A Quick Lesson in Ansible Inventory

Initially Ansible had created an Ansible Dynamic Inventory, which was a script that would print to the terminal a JSON serializable structure in a specific format. Once Ansible 2.4 was released, there was support for Ansible Inventory Plugins, which provide a more object-oriented and Pythonic experience, as well as a separation of the configuration (generally via YAML files) from the inventory itself.

With both of these dynamic inventory types as well as any static inventory, the inventory must be compiled before the play runs. This means that all inventory and variables are collected before a playbook is run. If your playbook requires a connection to only a single device and needs a single configuration parameter, this would still require the entire inventory and variables to compile, which is the same as if the playbook had to connect to thousands of devices for dozens of variables each.

This design certainly has its advantages, such as Ansible’s use of the hostvars (not to be confused with host_vars) magic variable. Meaning, even if you need to connect to a only single device, you can still have access to another device’s variable. This would allow you to do something like:

  - name: "SET SPINE_INTERFACE BY LOOKING INTO THE SPINES VARIABLE STRUCTURE"
    set_fact:
      spine_interface: "{{ hostvars[inventory_hostname[:5] ~ 'spine01']['interface_mappings'][inventory_hostname] }}"

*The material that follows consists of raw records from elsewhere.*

/-- The pairs of a group of output voxels, from output row `o` on. -/
def Mx.groupPairs (m : Mx) (tin stride : Nat) (offs : List (Int × Int × Int)) (o : Nat) (keys : List Nat) :
    List RPair × Mx :=
  ((List.range keys.length).zip keys).foldl (fun (x : List RPair × Mx) k =>
    let y := x.2.voxelPairs tin stride offs (o + k.1) k.2
    (x.1 ++ y.1, y.2)) ([], m)

/-- Every pair of a rulebook, by output row and then offset; poison makes its group's keys undefined (R287). -/
def Mx.allPairs (m : Mx) (tin tout stride edge : Nat) : List RPair × Mx :=
  let r := m.rows tout
  let offs := cubeOffsets ((edge - 1) / 2)
  let gs := keyGroups r.1
  ((List.range gs.length).zip gs).foldl (fun (x : List RPair × Mx) g =>
    let y := x.2.group fun m => m.groupPairs tin stride offs (256 * g.1) g.2
    let z := if y.2.1 then
        let k := y.2.2.freeKeys g.2.length
        k.2.groupPairs tin stride offs (256 * g.1) k.1
      else (y.1, y.2.2)
    (x.1 ++ z.1, z.2)) ([], r.2)

/-- The shape of a rulebook (Table 11-4): section offsets and sizes. -/
structure RbShape where
  nOut : Nat
  nIn : Nat
  edge : Nat
  stride : Nat
  nmap : Bool
  tileRows : Nat
  pairs : Nat
deriving DecidableEq, Repr

def RbShape.k (r : RbShape) : Nat := r.edge * r.edge * r.edge
def RbShape.tiles (r : RbShape) : Nat := ceilDiv r.nOut r.tileRows
def RbShape.pairOff (r : RbShape) : Nat := 64 + if r.nmap then roundUp (4 * r.nOut * r.k) 64 else 0
def RbShape.tileOff (r : RbShape) : Nat := r.pairOff + roundUp (8 * r.pairs) 64
def RbShape.size (r : RbShape) : Nat := r.tileOff + 16 * r.tiles

/-- The header (Table 11-4); `nOut` is 0 in one that stands alone (R270). -/
def RbShape.header (r : RbShape) (nOut : Nat) : Bytes :=
  leBytes 4 nOut ++ leBytes 4 r.nIn ++ leBytes 1 r.edge ++ leBytes 1 r.stride ++ leBytes 1 (b2n r.nmap) ++ [0]
    ++ leBytes 2 r.tileRows ++ leBytes 2 0 ++ leBytes 4 r.tiles ++ leBytes 4 r.pairs
    ++ leBytes 8 (if r.nmap then 64 else 0) ++ leBytes 8 r.pairOff ++ leBytes 8 r.tileOff ++ leBytes 16 0

/-- The pairs of tile `t`, by offset and then local row. -/
def RbShape.tilePairs (r : RbShape) (ps : List RPair) (t : Nat) : List RPair :=
  sortBy (·.n) (sortBy (·.outp) (ps.filter fun p => p.outp / r.tileRows = t))

/-- The sections behind the header: neighbour map, pairs, tile metadata, each padded to 64 B. -/
def RbShape.body (r : RbShape) (ps : List RPair) : Bytes :=
  let pad (b : Bytes) : Bytes := byteSlice b 0 (roundUp b.length 64)
  let nmap := (List.range r.nOut).flatMap fun o => (List.range r.k).flatMap fun n =>
    leBytes 4 (match ps.find? fun p => p.outp == o && p.n == n with | some p => p.inp | none => noRow)
  let per := (List.range r.tiles).map fun t => r.tilePairs ps t
  let start (t : Nat) : Nat := ((per.take t).map List.length).sum
  let pairBytes := ((List.range r.tiles).zip per).flatMap fun x => x.2.flatMap fun p =>
    leBytes 4 p.inp ++ leBytes 2 (p.outp - x.1 * r.tileRows) ++ leBytes 1 p.n ++ [0]
  let meta_ := ((List.range r.tiles).zip per).flatMap fun x =>
    leBytes 4 (x.1 * r.tileRows) ++ leBytes 2 (min r.tileRows (r.nOut - x.1 * r.tileRows))
      ++ leBytes 1 (b2n r.nmap) ++ [0] ++ leBytes 4 (start x.1) ++ leBytes 4 x.2.length
  (if r.nmap then pad nmap else []) ++ pad pairBytes ++ meta_

/-- RULEBOOK writes its layout, or only its header when it does not fit (R270). -/
def Mx.writeRulebook (m : Mx) (tag : Nat) (e : Sqe) (ps : List RPair) : State :=
  let r : RbShape := { nOut := m.s.brlCount (e.fld 33 1), nIn := m.s.brlCount (e.fld 32 1), edge := e.fld 34 1,
                       stride := e.fld 35 1, nmap := bit (e.fld 36 1) 0, tileRows := e.fld 38 2,
                       pairs := ps.length }
  let at_ := m.s.lin (e.fld 40 8)
  let mods := modulesAt [(e.fld 40 8, e.fld 48 4)]
  if r.size > e.fld 48 4 then
    (m.wr at_ ((r.header 0).take (e.fld 48 4))).done tag ERR_POOL_EXHAUSTED (some r.size) none mods
  else (m.wr at_ (r.header r.nOut ++ r.body ps)).done tag OK (some r.pairs) (some 0) mods

/-- The pairs that an F4 reply holds, if every one is in range (R271). -/
def State.replyPairs (s : State) (e : Sqe) (data : Bytes) : Option (List RPair) :=
  let ps := (List.range (data.length / 12)).map fun i =>
    (⟨fieldLE data (12 * i) 4, fieldLE data (12 * i + 4) 4, fieldLE data (12 * i + 8) 4⟩ : RPair)
  let k := e.fld 34 1 * e.fld 34 1 * e.fld 34 1
  if data.length % 12 = 0 && ps.all fun p =>
      p.inp < s.brlCount (e.fld 32 1) && p.outp < s.brlCount (e.fld 33 1) && p.n < k
  then some ps else none

/-- RULEBOOK in hardware mode of F4. -/
def State.rulebookOp (s : State) (tag : Nat) (e : Sqe) : State :=
  let r := (mx s).allPairs (e.fld 32 1) (e.fld 33 1) (e.fld 35 1) (e.fld 34 1)
  r.2.writeRulebook tag e r.1

/-- RULEBOOK (R268 to R271). -/
def execRulebook (tag : Nat) (io : OpIo) (s : State) : Outcome State Fault Refusal :=
  answer s (s.runOp tag 0x0203 anyone
    (fun _ e =>
      let tr := e.fld 38 2
      if !(e.fld 32 1 < 32 && e.fld 33 1 < 32 && [1, 3, 5].contains (e.fld 34 1) && [1, 2].contains (e.fld 35 1)
        && e.fld 36 1 < 2 && 1 ≤ tr && tr ≤ 4096 && e.fld 40 8 % 64 == 0 && e.rsv [(37, 1), (52, 12)])
      then some ERR_DESCRIPTOR
      else s.rangesErr [(e.fld 40 8, e.fld 48 4)])
    fun o e =>
      let s := s.plant io.upsets
      s.withTables tag [(e.fld 32 1, false), (e.fld 33 1, false)] fun s =>
        s.item tag o e 4 (leBytes 1 (e.fld 32 1) ++ leBytes 3 0 ++ leBytes 4 (e.fld 48 4 / 8)) []
          fun s r => match r with
            | none => s.rulebookOp tag e
            | some (entry, data) => match s.replyPairs e data with
              | some ps => (mx s).writeRulebook tag e ps
              | none => (s.badReply tag entry 4).rulebookOp tag e)

end Sys2Proof.Machine
end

However, such a requirement is not often needed, and it is perfectly valid to provide an alternative solution without such a feature, as we will explore.

The Speed Issue

It is obvious that the standard design causes a host of speed issues when not all variables are required. Within Nautobot, to collect all of the interfaces and config context of thousands of devices could literally take hours. This is because the queuing mechanism looks something like:

Speed Issue

In this example, it could potentially take hundreds or even thousands of API calls before the first task runs, and all of that data needs to be stored in memory. This is true even if the only data we require actually looks like:

Speed Issue

GraphQL to the Rescue

Recognizing the speed issues, at Network to Code we have worked with our customers for years on various work-arounds, which was one of the drivers to introducing GraphQL to Nautobot. What we have observed from dozens of engagements with our customers is:

  • Playbooks rarely need access to all data
  • There is generally a single “generate configuration” playbook that does need access to all data
  • There are usually different ways data may need to be requested
  • Managing separate inventories is complicated and leads to issues
  • The primary issue is the way in which data is queued, with Ansible expecting all data to be queued beforehand

With that in mind, we looked to change the way that variables are populated; this is different from saying we looked to change how the inventory plugin works. The basic premise is to get the bare minimum inventory from the inventory plugin, then populate the data within the play itself. The direct benefit is that inventory does not require nearly the amount of data (which must be present before any task in the play is run) before starting. And we have also distributed the amount of data to be smaller API calls made while the play is running. Additionally, if we do not need all data, we simply do not need to get that data at all.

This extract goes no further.